Moving on, the first thing we see in the PlayCap code is this :
// a small enum to record the graph state
enum PlayState
{
Stopped,
Paused,
Running,
Init
};
This is pretty self explanatory. It is a small enum for maintaining the status of the video, we’ll get into the “difference” between a “graph” and video in a later post and probably another series. Moving on:
// Application-defined message to notify app of filtergraph events
public const int WM_GRAPHNOTIFY = 0x8000 + 1;
IVideoWindow videoWindow = null;
IMediaControl mediaControl = null;
IMediaEventEx mediaEventEx = null;
IGraphBuilder graphBuilder = null;
ICaptureGraphBuilder2 captureGraphBuilder = null;
PlayState currentState = PlayState.Stopped;
This section is fairly simple too. The first line is a constant declaration for the graph notify event that windows will be firing for our WndProc method, we will be overriding that. The next piece again is a series of interface declarations. Their implementation can be anything, although the library provides that.

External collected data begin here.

/-- `div.i` (05 R125). -/
def divI (x y : Word) : Word :=
  if y = 0 then BitVec.ofInt 32 (-1) else BitVec.ofInt 32 (x.toInt.tdiv y.toInt)
/-- `div.n` (05 R125). -/
def divN (x y : Word) : Word := if y = 0 then 0xFFFFFFFF else BitVec.ofNat 32 (x.toNat / y.toNat)
/-- `rem.i` (05 R125). -/
def remI (x y : Word) : Word := if y = 0 then x else BitVec.ofInt 32 (x.toInt.tmod y.toInt)
/-- `rem.n` (05 R125). -/
def remN (x y : Word) : Word := if y = 0 then x else BitVec.ofNat 32 (x.toNat % y.toNat)

/-- A result saturated to a signed word (05 R125, `adds.i`, `subs.i`). -/
def satI (r : Int) : Word :=
  BitVec.ofInt 32 (if r < -(2 ^ 31) then -(2 ^ 31) else if 2 ^ 31 - 1 < r then 2 ^ 31 - 1 else r)

/-- `shl` with the amount read as n32 (05 R126). -/
def shlN (x y : Word) : Word := if 32 ≤ y.toNat then 0 else x <<< y.toNat
/-- `shr` (05 R126). -/
def shrN (x y : Word) : Word := if 32 ≤ y.toNat then 0 else x >>> y.toNat
/-- `sha` (05 R126). -/
def shaN (x y : Word) : Word := if 32 ≤ y.toNat then x.sshiftRight 31 else x.sshiftRight y.toNat
/-- `rotl` (05 R126). -/
def rotlN (x y : Word) : Word := x.rotateLeft (y.toNat % 32)
/-- `rotr` (05 R126). -/
def rotrN (x y : Word) : Word := x.rotateRight (y.toNat % 32)

/-- The length of a bit field: min(q[15:8], 32) (05 R127). -/
def fieldLen (q : Word) : Nat := Nat.min (q.toNat / 256 % 256) 32
/-- The position of a bit field: q[7:0] (05 R127). -/
def fieldPos (q : Word) : Nat := q.toNat % 256

/-- The field of R127 as a number. -/
def fieldBits (x q : Word) : Nat :=
  if fieldLen q = 0 || 32 ≤ fieldPos q then 0 else x.toNat / 2 ^ fieldPos q % 2 ^ fieldLen q

/-- `bfe.n` (05 R127). -/
def bfeNv (x q : Word) : Word := BitVec.ofNat 32 (fieldBits x q)
/-- `bfe.i`: sign-extended from the field's top bit (05 R127). -/
def bfeIv (x q : Word) : Word :=
  let m := fieldLen q
  let f := fieldBits x q
  if m = 0 then 0 else if 2 ^ (m - 1) ≤ f then BitVec.ofInt 32 (f - 2 ^ m) else BitVec.ofNat 32 f
/-- `bfi` (05 R127). -/
def bfiv (x y q : Word) : Word :=
  let mask : Pair := BitVec.ofNat 64 ((2 ^ fieldLen q - 1) * 2 ^ fieldPos q)
  let m := loWord mask
  (x &&& ~~~m) ||| (BitVec.ofNat 32 (y.toNat * 2 ^ fieldPos q) &&& m)

/-- The bits of a word, least significant first. -/
def bitList (x : Word) : List Bool := (List.range 32).map (fun i => x.getLsbD i)

/-- `popc` (05 R126). -/
def popcv (x : Word) : Word := BitVec.ofNat 32 ((bitList x).filter id).length
/-- `ctz` (05 R126): 32 for x = 0. -/
def ctzv (x : Word) : Word := BitVec.ofNat 32 ((bitList x).takeWhile (fun b => !b)).length
/-- `clz` (05 R126): 32 for x = 0. -/
def clzv (x : Word) : Word := BitVec.ofNat 32 ((bitList x).reverse.takeWhile (fun b => !b)).length
/-- `brev` (05 R126). -/
def brevv (x : Word) : Word := x.reverse

/-- `dshl`: ((x ++ y) << s)[63:32] (05 R126). -/
def dshlv (x y z : Word) : Word := if 64 ≤ z.toNat then 0 else hiWord ((x ++ y : Pair) <<< z.toNat)
/-- `dshr` (05 R126). -/
def dshrv (x y z : Word) : Word := if 64 ≤ z.toNat then 0 else loWord ((x ++ y : Pair) >>> z.toNat)
/-- `dsha` (05 R126). -/
def dshav (x y z : Word) : Word :=
  if 64 ≤ z.toNat then x.sshiftRight 31 else loWord ((x ++ y : Pair).sshiftRight z.toNat)

/-! ### Special registers (05 R123) -/

/-- A dimension of a launch-linear index: x fastest, for units as 15 R346 says and for the threads of a unit by the model's choice (DESIGN
CHOICE, assumption 107). -/
def dimOf (n nx ny k : Nat) : Nat :=
  match k with
  | 0 => n % nx
  | 1 => n / nx % ny
  | _ => n / nx / ny

/-- The value of a special register and whether it is a pair. -/
def State.special (s : State) (t : Thread) (n : Nat) : Pair :=
  let w : Nat → Pair := fun k => BitVec.ofNat 64 k
  let o := (s.launchOf t).getD { handle := 0, parent := 0 }
  let u := s.unitOf t
  let ux := (o.word 7).toNat % 2048 + 1
  let uy := (o.word 7).toNat / 2048 % 2048 + 1
  let gx := (o.word 9).toNat % 2 ^ 20 + 1
  let gy := (o.word 10).toNat % 2 ^ 20 + 1
  match n with
  | 0 => w (dimOf t.index ux uy 0)
  | 1 => w (dimOf t.index ux uy 1)
  | 2 => w (dimOf t.index ux uy 2)
  | 3 => w (s.groupOf t)
  | 4 => w (match u with | some u => u.nthreads | none => 0)
  | 5 => w (match u with | some u => u.gw | none => 0)
  | 6 => w (dimOf (match u with | some u => u.index | none => 0) gx gy 0)
  | 7 => w (dimOf (match u with | some u => u.index | none => 0) gx gy 1)
  | 8 => w (dimOf (match u with | some u => u.index | none => 0) gx gy 2)
  | 9 => w t.lane
  | 10 => w t.row
  | 11 => w t.core
  | 12 => w (clusterOf t.core)
  | 13 => w (dieOf t.core)
  | 14 => w s.dev
  | 15 => (s.handleOf t).setWidth 64
  | 16 => o.item 14
  | 17 => (loWord (s.cyc (dieOf t.core))).setWidth 64
  | 18 => (if t.cycLoaded then t.cycLatch else hiWord (s.cyc (dieOf t.core))).setWidth 64
  | 19 => t.cntWord.setWidth 64
  | 20 => w t.budget
  | 21 => t.modeWord.setWidth 64
  | 22 => w t.field
  | 32 => t.ieWord.setWidth 64
  | 33 => (t.ieWord >>> 26).setWidth 64
  | 34 => ((t.ieWord >>> 19) &&& 127).setWidth 64
  | 35 => ((t.ieWord >>> 12) &&& 127).setWidth 64
  | 36 => ((t.ieWord >>> 5) &&& 127).setWidth 64
  | 37 => (t.ieWord &&& 31).setWidth 64
  | 38 => (t.ieWord &&& 0x7FFFF).setWidth 64
  | 39 => t.iePc
  | _ => 0

/-- The special registers whose value is a pair, with tag X64 (05 R123). -/
def specialWide (n : Nat) : Bool := n == 16 || n == 39

/-- `movs`: reading `$cyc.lo` also loads the cycle latch (01 R32). -/
def movsAct (d : Reg) (n : Nat) (s : State) (_ : Ctx) (t : Thread) (_ : Unit) : State × After :=
  let v := s.special t n
  let t1 := if n = 17 then { t with cycLatch := hiWord (s.cyc (dieOf t.core)), cycLoaded := true } else t
  (s.setThread (if specialWide n then t1.setPair d v .x64 else t1.setReg d (loWord v) .int), .go)

/-! ### Moves and constants -/

/-- `movi`: sext(imm, 32), or the hk value; tag INT (05 R121). -/
def execMovi (d : Reg) (j : BitVec 12) (s : State) : Out := .next (regWord (fun _ => { named := [d] }) (fun _ => false) false (fun h _ t => t.setReg d (h.immS j) .int) s)

/-- `movu`: zext(imm, 32), or the hk value; tag INT (05 R121). -/
def execMovu (d : Reg) (j : BitVec 19) (s : State) : Out := .next (regWord (fun _ => { named := [d] }) (fun _ => false) false (fun h _ t => t.setReg d (h.immL j) .int) s)

/-- `mov`: value and tag (05 R122). -/
def execMov (d a : Reg) (s : State) : Out := .next (regWord (fun _ => { named := [d, a] }) (fun _ => false) false (fun _ _ t => t.setReg d (t.reg a).val (t.reg a).tag) s)

/-- `sel`: by v[c] of the required hx (05 R122). -/
def execSel (d a b : Reg) (s : State) : Out := .next (regWord (fun h => { named := [d, a, b, h.c] }) (fun _ => false) true
    (fun h _ t => if t.val h.c ≠ 0 then t.setReg d (t.reg a).val (t.reg a).tag else t.setReg d (t.reg b).val (t.reg b).tag) s)

/-- `movs` (05 R122, R123). -/
def execMovs (d : Reg) (x : BitVec 7) (s : State) : Out :=
  .next (issue ({ shape := fun _ => { named := if specialWide x.toNat then pairNames d else [d] }, pre := noCheck,
                  act := eachThread (movsAct d x.toNat) }) s)

/-- `movsw`: only the T bit of `$mode` is writable (05 R122, R124). -/
def execMovsw (x : BitVec 7) (a : Reg) (s : State) : Out :=
  .next (regWord (fun _ => { named := [a] }) (fun _ => false) false
    (fun _ _ t => if x.toNat = 21 then t.writeMode (t.val a) else t) s)

/-- `tagget` (05 R122). -/
def execTagget (d a : Reg) (s : State) : Out := .next (regWord (fun _ => { named := [d, a] }) (fun _ => false) false (fun _ _ t => t.setReg d (BitVec.ofNat 32 (t.reg a).tag.code) .int) s)

/-- `tagset` (05 R122). -/
def execTagset (d a : Reg) (k : BitVec 7) (s : State) : Out := .next (regWord (fun _ => { named := [d, a] }) (fun _ => false) false (fun _ _ t => t.setReg d (t.val a) (Tag.ofCode k.toNat)) s)

/-- `tagchk`: the tag exactly (05 R122). -/
def execTagchk (d a : Reg) (k : BitVec 7) (s : State) : Out := .next (regWord (fun _ => { named := [d, a] }) (fun _ => false) false (fun _ _ t => t.setReg d (flag ((t.reg a).tag.code == k.toNat)) .int) s)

- The videoWindow member is our video display.
- The mediaControl will be maintaining/controlling the status of the video, although in this example it is playing as long as the app is running.
- The mediaEventEx member is used to capture the graph notify.
- The graphBuilder member will be putting things together for us, and provide the implementation of some the interfaces.
- The captureGraphBuilder will be used to help with capture. It may help quite a bit if I explained the different … nomenclature… maybe that will be another post… or maybe I’ll wait to post this until I explain that.
- Last but not least we declare a PlayState, and by default it is stopped. Don’t worry that will change.
Onward we go:
public Form1()
{
InitializeComponent();
CaptureVideo();
}
The form constructor calls the CaptureVideo() method to start the stream. That method is where the magic happens.
protected override void Dispose( bool disposing )
{
if( disposing )
{
// Stop capturing and release interfaces
CloseInterfaces();
}
base.Dispose( disposing );
}
This is the Form disposing method. When the form is being disposed of, we need to clean up so we don’t get any memory leaks. Now! Onto the fun part! You ready ?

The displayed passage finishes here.